Another action is to set the state of GameServer for the pod, to mark the pod's deletion state, priority and other configurations. This can be achieved with the use of KubeVela WorkflowRun. The reason for using WorkflowRun instead of Application for managing GameServers is because GameServer objects are not directly managed through Applications or GameServerSets. They are post-attached to pods. So using a sideway to manage them can be easier and more simple.

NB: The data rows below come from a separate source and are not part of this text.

-- ==== Sys2Proof/Safety.lean ====
section
/-! DEFINITION. What a step may do, in the terms the statements use.

A stream that retires an instruction moves its own PC, walk count and sequence number, and its stall is over.  The
predicates below say that together with what the instruction writes and with what it leaves alone: the other
registers, the other state of the bank, every byte of memory, and all of the device outside the moving cell's bank. -/

namespace Sys2Proof.Machine

open Sys2Proof

/-- Every byte of memory reads as before. -/
abbrev SameMemory (s t : State) : Prop := ∀ k, memGet t.mem k = memGet s.mem k

/-- Nothing of the device outside the moving cell's active bank differs. -/
structure SameDevice (s t : State) : Prop where
  device : t = s.setBank t.bank
  memory : SameMemory s t

/-- The A stream has retired an instruction and its PC is `pc` (R28, R80, R87): `w` is its walk count. -/
structure RetiredAt (s t : State) (pc : Word) (w : Int) : Prop where
  sys : t.bank.sr = { s.bank.sr with pca := pc, seqa := s.bank.sr.seqa + 1 }
  wa : t.bank.walk.wa = w
  wx : t.bank.walk.wx = s.bank.walk.wx
  wmaxx : t.bank.walk.wmaxx = s.bank.walk.wmaxx

/-- The A stream's stall is over: `c` is its bank's control as it then stands. -/
abbrev Control.overA (c : Control) : Control := { c with waitA := false, wdog := 0, wantLine := none, spawning := false }

/-- The A stream has retired an instruction of `len` words that does not branch. -/
structure RetiredA (s t : State) (len : Nat) : Prop where
  at_ : RetiredAt s t (s.bank.sr.pca + BitVec.ofNat 64 (4 * len)) (s.bank.walk.wa + len)
  wmaxa : t.bank.walk.wmaxa = max s.bank.walk.wmaxa (s.bank.walk.wa + len)
  ctl : t.bank.ctl = s.bank.ctl.overA

/-- The X stream has retired an instruction of `len` words that does not branch. -/
structure RetiredX (s t : State) (len : Nat) : Prop where
  pcx : t.bank.sr.pcx = s.bank.sr.pcx + BitVec.ofNat 64 (4 * len)
  seqx : t.bank.sr.seqx = s.bank.sr.seqx + 1
  walk : t.bank.walk = { s.bank.walk with wx := s.bank.walk.wx + len, wmaxx := max s.bank.walk.wmaxx (s.bank.walk.wx + len) }
  ctl : t.bank.ctl = { s.bank.ctl with waitX := false, wdog := 0, wantLine := none }

/-- The queues, the barriers, handles and rings, and the engines of the moving bank are as before. -/
structure SameUnits (s t : State) : Prop where
  q : t.bank.q = s.bank.q
  sync : t.bank.sync = s.bank.sync
  eng : t.bank.eng = s.bank.eng

/-- Every a register but `d` reads as before, and so do the lc and sd registers and the X stream's files. -/
structure SameRegsBut (s t : State) (d : Nat) : Prop where
  a : ∀ r, r ≠ d → t.bank.readA r = s.bank.readA r
  lc : t.bank.af.lc = s.bank.af.lc
  sd : t.bank.af.sd = s.bank.af.sd
  xf : t.bank.xf = s.bank.xf

/-- The frame of an A instruction that writes a[d] only: `v` is read there afterwards, or 0 where d is a0 (R34). -/
structure WroteA (s t : State) (len d : Nat) (v : Word) : Prop where
  dest : t.bank.readA d = if d = 0 then 0#64 else v
  regs : SameRegsBut s t d
  units : SameUnits s t
  retired : RetiredA s t len
  rest : SameDevice s t

/-- An A instruction completes with `v` in a[d] and nothing else changed. -/
def AnswersA (i : Instr) (s : State) (len : Nat) (d : BitVec 6) (v : Word) : Prop :=
  ∃ t, exec i s = .next t ∧ WroteA s t len d.toNat v

/-- The registers of the moving bank are as before: a, lc, sd, x, p, the tags and the accumulator array. -/
structure SameRegs (s t : State) : Prop where
  af : t.bank.af = s.bank.af
  xf : t.bank.xf = s.bank.xf

/-- An A instruction of `len` words that only advances. -/
structure OnlyRetiredA (s t : State) (len : Nat) : Prop where
  regs : SameRegs s t
  units : SameUnits s t
  retired : RetiredA s t len
  rest : SameDevice s t

/-- Every x register but `d` reads as before, and so do the p registers, the tags, the rows and the A stream's files. -/
structure SameXRegsBut (s t : State) (d : Nat) : Prop where
  x : ∀ r, r ≠ d → t.bank.readX r = s.bank.readX r
  p : t.bank.xf.p = s.bank.xf.p
  tags : t.bank.xf.tags = s.bank.xf.tags
  rows : t.bank.xf.acc = s.bank.xf.acc
  af : t.bank.af = s.bank.af

/-- The frame of an X instruction that writes x[d] only. -/
structure WroteX (s t : State) (len d : Nat) (v : Word) : Prop where
  dest : t.bank.readX d = if d = 0 then 0#64 else v
  regs : SameXRegsBut s t d
  sys : t.bank.sr = { s.bank.sr with pcx := t.bank.sr.pcx, seqx := t.bank.sr.seqx }
  units : SameUnits s t
  retired : RetiredX s t len
  rest : SameDevice s t

/-- An X instruction completes with `v` in x[d] and nothing else changed. -/
def AnswersX (i : Instr) (s : State) (len : Nat) (d : BitVec 6) (v : Word) : Prop :=
  ∃ t, exec i s = .next t ∧ WroteX s t len d.toNat v

/-- The moving stream may raise a first fault: none is recorded and the cut has not begun (R88, R89). -/
abbrev State.faultless (s : State) : Prop := s.bank.ctl.fault = none

/-- The moving bank has recorded the first fault of a stream and has changed nothing else that a program sees: cause `c`
with fva `f` (R43, R88). -/
structure Raised (s t : State) (stream : Nat) (c : Cause) (f : Word) : Prop where
  fault : t.bank.ctl.fault = some ⟨stream, c, f, 1, 0, none⟩
  regs : SameRegs s t
  units : SameUnits s t
  sys : t.bank.sr = s.bank.sr
  walk : t.bank.walk = s.bank.walk
  rest : SameDevice s t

To define the operation behaviour, we use the follow CUE templates. The operate-gs defines the detailed update operation for updating the GameServer object. It first read the GameServer from Kubernetes and re-assemble it with the update fields.

import (
	"vela/op"
)

"operate-gs": {
	type: "workflow-step"
	description: "Operate GameServer."
}
template: {
    #Operation: {
        deletionPriority?: int
        opsState?: "None" | "WaitToBeDeleted"
        updatePriority?: int
    }

    handle: op.#Steps & {
        for gsName, o in parameter {
            "\(gsName)": op.#Steps & {
                read: op.#Read & {
                    value: {
                        apiVersion: "game.kruise.io/v1alpha1"
                        kind:       "GameServer"
                        metadata: {
                            name: gsName
                            namespace: context.namespace
                        }
                    }
                } @step(1)
                apply: op.#Apply & {
                    value: {
                        for k, v in read.value if k != "spec" {
                            "\(k)": v
                        }
                        if read.value.spec != _|_ {
                            spec: {
                                for k, v in read.value.spec {
                                    if k != "deletionPriority" && k != "opsState" && k != "updatePriority" {
                                        "\(k)": v
                                    }
                                }
                                
                                if o.deletionPriority != _|_ {
                                    deletionPriority: o.deletionPriority
                                }
                                if o.deletionPriority == _|_ && read.value.spec.deletionPriority != _|_ {
                                    deletionPriority: read.value.spec.deletionPriority 
                                }

                                if o.opsState != _|_ {
                                    opsState: o.opsState
                                }
                                if o.opsState == _|_ && read.value.spec.opsState != _|_ {
                                    opsState: read.value.spec.opsState 
                                }

                                if o.updatePriority != _|_ {
                                    updatePriority: o.updatePriority
                                }
                                if o.updatePriority == _|_ && read.value.spec.updatePriority != _|_ {
                                    updatePriority: read.value.spec.updatePriority 
                                }
                            }
                        }
                    }
                } @step(2)
            }
        }
    }

	parameter: [string]: #Operation
}

The use of the atomic action is as below

apiVersion: core.oam.dev/v1alpha1
kind: WorkflowRun
metadata:
  name: edit-gs
  namespace: game
spec:
  workflowSpec:
    steps:
      - type: operate-gs
        name: operate-gs
        properties:
          partition-1-scenes-0:
            opsState: WaitToBeDeleted 
          partition-2-battle-1:
            opsState: WaitToBeDeleted
          partition-2-scenes-0:
            deletionPriority: 20

This WorkflowRun is a one-time execution. It sets the opsState to WaitToBeDeleted for the first replica of the Scene GameServerSet in partition 1. Similar behaviors are applied to partition 2.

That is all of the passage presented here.